→ Instructions to follow: Please keep to the lines below from the one with "none => none" through the one with "def widthBytes (w", and restate them word for word, ends included.

→ Supplied records:
/-! ### The input record (R91) -/

/-- META of a packet. -/
def metaWord (x : PktIn) : Nat :=
  x.port + x.lane * 2 ^ 5 + x.window.length * 2 ^ 9 + x.len % 2 ^ 14 * 2 ^ 16 + x.rv * 2 ^ 30 + x.swPort * 2 ^ 46 + x.colour * 2 ^ 56
/-- The GLOBAL words of a packet's feature beat b + 1 (R22): a window that ended after it has left them as they were. -/
def State.globalsOf (s : State) (x : Pkt) : Tbl Word := if s.globals.window ≤ x.i.b + 2 then s.globals.now else s.globals.old
/-- Byte i of the input record, none where absent. -/
def State.inputByte (s : State) (x : Pkt) (i : Nat) : Option Nat :=
  let byte (v j : Nat) : Option Nat := some (bits v (8 * j) 8)
  if i < 64 then (x.i.window[i]?).map (·.toNat)
  else if i < 72 then byte x.i.parse.word (i - 64)
  else if i < 80 then byte (metaWord x.i) (i - 72)
  else if i < 84 then byte (Rule.ruleTag x.lk.act) (i - 80)
  else if i < 88 then (if x.lk.lpmMade then byte x.lk.lpmRes (i - 84) else none)
  else if i < 92 then byte (x.lk.lpmLen + b2n x.lk.lpmHit * 2 ^ 8 + b2n x.lk.lpmAbsent * 2 ^ 9) (i - 88)
  else if i < 96 then (if x.lk.epUnicast then byte (x.lk.epMoves + b2n x.lk.epNew * 2 ^ 16) (i - 92) else none)
  else if i < 100 then byte (x.lk.epDstLoc + b2n x.lk.epDstKnown * 2 ^ 11) (i - 96)
  else if i < 128 then some 0
  else if i < 256 then
    match x.lk.view with
    | some h => ((x.lk.key ++ h.enc)[i - 128]?).map (·.toNat)
    | none => none
  else if i < 264 then byte x.i.t (i - 256)
  else if i < 272 then some 0
  else if i < 512 then ((s.globalsOf x).find? ((i - 272) / 4)).bind (fun w => byte w.toNat ((i - 272) % 4))
  else none
/-- The value of bytes in wire or little-endian order, none where any is absent. -/
def fieldValue (bs : List (Option Nat)) (le : Bool) : Option Nat :=
  (bs.mapM id).map (fun l => if le then l.foldr (fun b a => b + 256 * a) 0 else l.foldl (fun a b => a * 256 + b) 0)
/-- Bytes of a width code: 0 one, 1 two, 2 four (R97). -/
def widthBytes (w : Nat) : Nat := if w = 0 then 1 else if w = 1 then 2 else 4
/-- The field an LD names, with absent bytes read as zero, and whether any is absent (R91, R97). -/
def State.ldField (s : State) (x : Pkt) (f : LdF) : Nat × Bool :=
  let n := widthBytes f.width.val
  let bs := (List.range n).map (fun j => if f.base.val = 0 then s.inputByte x (f.off.val + j) else winByte x.i f.base.val (f.off.val + j))
  ((fieldValue (bs.map (fun b => some (b.getD 0))) f.littleEndian).getD 0, bs.any (·.isNone))

/-! ### Feature cores (R88, R96) -/

/-- Key of a feature core. -/
def FCoreId.key (c : FCoreId) : Nat := c.lane.val * 192 + c.core.val
/-- The core a packet runs on (R88): capture cycle mod 192 of its lane. -/
def Pkt.fcore (x : Pkt) : Nat := x.i.lane * 192 + x.i.t % 512 % 192
def State.fcore (s : State) (c : FCoreId) : FCore := s.fcores.get (FCoreId.key c)
/-- A set in a half of one core. -/
def FCore.fset (k : FCore) (s : State) (half : Bool) (n : Nat) : FSet := (k.own.find? (b2n half * 16 + n)).getD (s.fsets.get (b2n half * 16 + n))
/-- The instruction word at the core's pc, in the program of its packet's set (R97, R99); none past the program's end. -/
def State.fword (s : State) (c : FCoreId) : Option Word :=
  let k := s.fcore c
  (k.pkt.bind s.pkt?).bind (fun x => (k.fset s x.ft.half (x.ft.fset.getD 0)).prog[k.pc]?)
/-- An instruction word of R97: its opcode, D, A and low 14 bits. -/
def fenc (op d a low : Nat) : Word := BitVec.ofNat 32 (op * 2 ^ 26 + d * 2 ^ 20 + a * 2 ^ 14 + low)
/-- Run the instruction of word w on a core whose program has that word at its pc: `g` is its effect on the core, and the program goes on at pc + 1. -/
def State.fstep (s : State) (c : FCoreId) (w : Word) (g : Pkt → FCore → FCore) : State :=
  let k := s.fcore c
  match k.pkt.bind s.pkt? with
  | some x => if s.fword c = some w then { s with fcores := s.fcores.set (FCoreId.key c) { g x k with pc := (g x k).pc + 1 } } else s
  | none => s
def FCore.reg (k : FCore) (r : Fin 64) : Word := k.regs.get r.val
def FCore.setReg (k : FCore) (r : Fin 64) (v : Word) : FCore := { k with regs := k.regs.set r.val v }
/-- The second operand of an arithmetic instruction (R97). -/
def FCore.operand (k : FCore) (o : FOperand) : Word :=
  match o with
  | .reg b => k.reg b
  | .imm v => v.signExtend 32
/-- The arithmetic instruction of an opcode. -/
def State.falu (s : State) (c : FCoreId) (code : Nat) (d a : Fin 64) (o : FOperand) (op : Word → Word → Word) : State :=
  s.fstep c (fenc code d.val a.val o.low) (fun _ k => k.setReg d (op (k.reg a) (k.operand o)))
/-- The branch of a word: taken, execution goes on at pc + 1 + distance. -/
def State.fbranch (s : State) (c : FCoreId) (w : Word) (dist : Nat) (cond : FCore → Bool) : State :=
  s.fstep c w (fun _ k => if cond k then { k with pc := k.pc + dist } else k)
/-- Floor of log2. -/
def floorLog2 (v : Nat) : Nat := ((List.range 32).filter (fun e => decide (2 ^ e ≤ v))).length - 1
/-- LOG2 of R97. -/
def log2Fixed (a : Word) : Word :=
  if a.toInt ≤ 0 then 0x80000000
  else
    let v := a.toNat
    let e := floorLog2 v
    BitVec.ofNat 32 (256 * e + (if 8 ≤ e then v / 2 ^ (e - 8) % 256 else v * 2 ^ (8 - e) % 256))
/-- The encoding table lookup of LUT (R97, R99). -/
def FTable.lookup (t : FTable) (a : Word) : Word := if a.toInt < 0 then t.dflt else (t.vals[a.toNat]?).getD t.dflt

→ Expected answer:
    | none => none
  else if i < 264 then byte x.i.t (i - 256)
  else if i < 272 then some 0
  else if i < 512 then ((s.globalsOf x).find? ((i - 272) / 4)).bind (fun w => byte w.toNat ((i - 272) % 4))
  else none
/-- The value of bytes in wire or little-endian order, none where any is absent. -/
def fieldValue (bs : List (Option Nat)) (le : Bool) : Option Nat :=
  (bs.mapM id).map (fun l => if le then l.foldr (fun b a => b + 256 * a) 0 else l.foldl (fun a b => a * 256 + b) 0)
/-- Bytes of a width code: 0 one, 1 two, 2 four (R97). -/
def widthBytes (w : Nat) : Nat := if w = 0 then 1 else if w = 1 then 2 else 4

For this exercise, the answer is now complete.